Section I : Les prétentions inconnues

B) Renonciation limitée « aux droits dont on se sait titulaire ou dont on envisage l’acquisition au moins comme une

possibilité »

Le principe selon lequel on ne peut renoncer qu’ « aux droits dont on se sait titulaire ou dont on envisage l’acquisition au moins comme une possibilité » (1) n’est pas propre au droit suisse et trouve son équivalent dans des ordres juridiques étrangers (2).

1) Fondement du principe

Le Tribunal fédéral a posé dans plusieurs arrêts que les clauses pour solde de tout compte n’étaient à admettre qu’avec prudence765. Cela vaut d’autant plus lorsqu’il s’agit de prétentions inconnues des parties – notion qui comprend les prétentions imprévisibles – au moment de renoncer. Dans ce contexte, l’interprétation conduit souvent à admettre que les clauses pour solde de tout compte ont une portée moins étendue que ne le laisse entendre leur teneur766, une renonciation tacite aux prétentions auxquelles les parties n’auraient pas pensé étant exclue767.

762 FRÉSARD-FELLAY,Recours subrogatoire, N953.

763 FRÉSARD-FELLAY,Recours subrogatoire, N953.
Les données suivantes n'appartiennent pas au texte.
/-- A partition: its entry, its casts in order of acceptance, the next cast identifier, the slice that takes effect next, how far
a checkpoint of it has come: 0 none, 1 its tasks are being pre-empted, 2 its state is being streamed, 3 they are being restored (R467), with
the pieces still to stream, and the
crossbar masks that changes of XBAR replaced, each with the clk from which no access uses it (R193). -/
structure Part where
  e         : PartEntry
  casts     : List Cast
  nextCast  : Nat
  sliceNext : BitVec 32
  held      : Nat
  ckpt      : List (Nat × List Byte)
  xbarPast  : List (BitVec 64 × Nat)
deriving DecidableEq, Repr

/-- An ended or reported task (R70): its sequence number, cast, index, and end status. -/
structure Report where
  seq     : Nat
  cast    : Nat
  idx     : Nat
  faulted : Bool
  value   : Word
deriving DecidableEq, Repr

/-- A launcher's completion window (R69 to R72). -/
structure Window where
  l       : Launcher
  next    : Nat
  base    : Nat
  ended   : List Report
  unread  : List Report
  dead    : Bool
deriving DecidableEq, Repr

/-- A host completion record (R74). -/
structure HostRec where
  q       : Nat
  slot    : Nat
  cast    : Nat
  addr    : Word
  total   : Nat
  count   : Nat
  faulted : Nat
  first   : Nat
  dirty   : Bool
deriving DecidableEq, Repr

/-- A pre-empted task (R307): its context as saved, its scratchpad bytes, poison and transaction barriers by task offset, the pair
whose named barriers it shares, with their reservation's number there, and those barriers (R199). -/
structure Saved where
  ctx     : Ctx
  scratch : Cells 8
  poison  : List Nat
  tbs     : List Nat
  pair    : Nat
  tag     : Nat
  bars    : List Bar
deriving DecidableEq, Repr

/-- A chunk operation (R434). -/
structure GOp where
  kind : Nat
  nin  : Nat
  ty   : Nat
  opr  : Nat
  depr : Nat
  succ : List Nat
  tid  : Nat
  len  : Nat
  peer : Nat
  addr : List (Nat × Nat)
deriving DecidableEq, Repr

/-- What a fired chunk operation waits for: its turn in the ready queue, with the clk of its firing and, as they stood then, a multicast's
mask and the members that were present; room for what a send has still to send, by member and offset, under
a multicast's mask, with the acknowledgements it will wait for; acknowledgements by (member, sequence number); or an arrival since a
time (R436). -/
inductive GWait where
  | ready (since : Nat) (mask : Option Nat) (here : List Nat)
  | sends (mask : Option Nat) (left l : List (Nat × Nat))
  | acks (l : List (Nat × Nat))
  | arrival (since : Nat)
deriving DecidableEq, Repr

/-- A run of a graph (R189, R205). -/
structure GRun where
  c      : Nat
  task   : TaskId
  word   : BitVec 32
  age    : Nat
  ord    : Nat
  bases  : Nat
  base   : List Nat
  dep    : List Nat
  fired  : List Nat
  waits  : List (Nat × GWait)
  done   : List Nat
  absent : Nat
  poison : Nat
  bad    : Option Nat
deriving DecidableEq, Repr
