-- ==== Sys2Proof/Machine/Barrier.lean ====
section
/-!
DEFINITION. Transaction barriers (R200, R201), the sector counts of copy commands (R422, R426), and the discarding of copy
commands after an engine fault (R302).
-/

namespace Sys2Proof.Machine

open Sys2Proof.Config

/-- A transaction barrier's fields (R200). -/
structure Tb where
  arrp   : Nat
  arrl   : Nat
  secp   : Int
  pcount : Nat
  err    : Bool
  poison : Bool
  rest   : Nat
deriving DecidableEq, Repr

def tbOf (t : Nat) : Tb where
  arrp := bitsOf t 15 0
  arrl := bitsOf t 31 16
  secp := sx 32 (bitsOf t 63 32)
  pcount := bitsOf t 95 64
  err := bitOf t 96
  poison := bitOf t 97
  rest := bitsOf t 127 98

def Tb.word (t : Tb) : Nat :=
  t.arrp % 2 ^ 16 + t.arrl % 2 ^ 16 * 2 ^ 16 + wrapN 32 t.secp * 2 ^ 32 + t.pcount % 2 ^ 32 * 2 ^ 64 +
    t.err.toNat * 2 ^ 96 + t.poison.toNat * 2 ^ 97 + t.rest * 2 ^ 98

/-- The completion of a phase, checked after every update (R201). -/
def Tb.settle (t : Tb) : Tb :=
  if t.arrp = 0 && t.secp == 0 then { t with pcount := (t.pcount + 1) % 2 ^ 32, arrp := t.arrl } else t

/-- A change of SECP, clamped (R201). -/
def Tb.addSec (t : Tb) (n : Int) : Tb :=
  let s := t.secp + n
  let c := max (-0x80000000) (min s 0x7FFFFFFF)
  { t with secp := c, err := t.err || s != c }

def Tb.init (t : Tb) (n : Nat) : Tb := ⟨n, n, 0, t.pcount, false, false, 0⟩

/-- The barrier at a physical address. -/
def Mach.tb (m : Mach) (pa : Nat) : Tb := tbOf (leVal (m.readPa pa 16))

/-- An update of the barrier at a physical address by context c, with the completion check, in one step. -/
def Mach.tbUpd (m : Mach) (c pa : Nat) (f : Tb → Tb) : Mach :=
  match m.keyOf pa with
  | some k => (m.carry (dieOf c) (dieOfKey k) 0 16).poke k (leBytes 16 (f (m.tb pa)).settle.word)
  | none => m

/-- `tbinit` at its home: the word is a defined barrier from now on. -/
def Mach.tbInit (m : Mach) (c pa n : Nat) : Mach :=
  let m := m.tbUpd c pa fun t => t.init n
  { m with tbs := m.tbs.filter (· != pa) }

/-- Iterations of a copy command (R426). -/
def CopyCmd.iters (k : CopyCmd) : Nat := k.nest.foldl (fun n l => n * l.1) 1

/-- Sector count of a copy command (R422, R426). -/
def CopyCmd.sectors (k : CopyCmd) : Nat := k.iters * ((k.len + 63) / 64)

/-- The report of a command to its barrier (R201): its whole count, with ERR and POISON where it failed. -/
def Mach.copyReport (m : Mach) (c : Nat) (k : CopyCmd) (err poison : Bool) : Mach :=
  match k.tb with
  | some off => m.tbUpd c (m.spPa c off) fun t => let t := t.addSec (-(k.sectors : Int))
      { t with err := t.err || err, poison := t.poison || poison }
  | none => m

/-- Lowers the scoreboard counts that a command holds (R97, R259). -/
def Mach.unscore (m : Mach) (held : List (Nat × Nat)) : Mach :=
  held.foldl (fun m h => m.updCtx h.1 fun x => { x with score := mapAt x.score h.2 (· - 1) }) m

/-- The copy commands of the hold that are older than a vector-side stamp. -/
def Ctx.heldCopies (x : Ctx) (limit : Nat) : List CopyCmd :=
  x.hold.filterMap fun h => match h.cmd with
    | .copy k => if h.after < limit then some k else none
    | _ => none

/-- Discards the copy commands younger than a faulted one, in the queue and in the hold, or kept since a pre-emption (R302): how many, and
the machine. -/
def Mach.discardCopies (m : Mach) (c limit : Nat) : Mach × Nat :=
  let x := m.ctx c
  if !x.copyStop then (m, 0) else
  let gone := x.youngCopies ++ x.copyq.map (·.cmd) ++ x.heldCopies limit
  let m := m.unscore (x.copyq.flatMap (·.held))
  let m := gone.foldl (fun m k => m.copyReport c k true false) m
  let keep := fun (h : HoldEnt) => match h.cmd with
    | .copy _ => decide (limit ≤ h.after)
    | _ => true
  (m.updCtx c (fun x => { x with copyq := [], youngCopies := [], copyStop := false, hold := x.hold.filter keep }), gone.length)

end Sys2Proof.Machine
end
764 Sur le paiement d’acomptes : cf. N 142 ss.

765 Cf. N 425 ss.

766 BK-WEBER, 68-96, CO 88 N 28: « Nach dem Sinn der Erklärung kann sich oft eine weniger weitgehende Saldowirkung ergeben als nach deren Wortlaut ».

767 ZK-JÄGGI/GAUCH/HARTMANN, CO 18 N 351: « In der Unterzeichnung einer Saldoquittung liegt kein stillschweigender Verzicht auf Recht, an die keine Partei gedacht hat ».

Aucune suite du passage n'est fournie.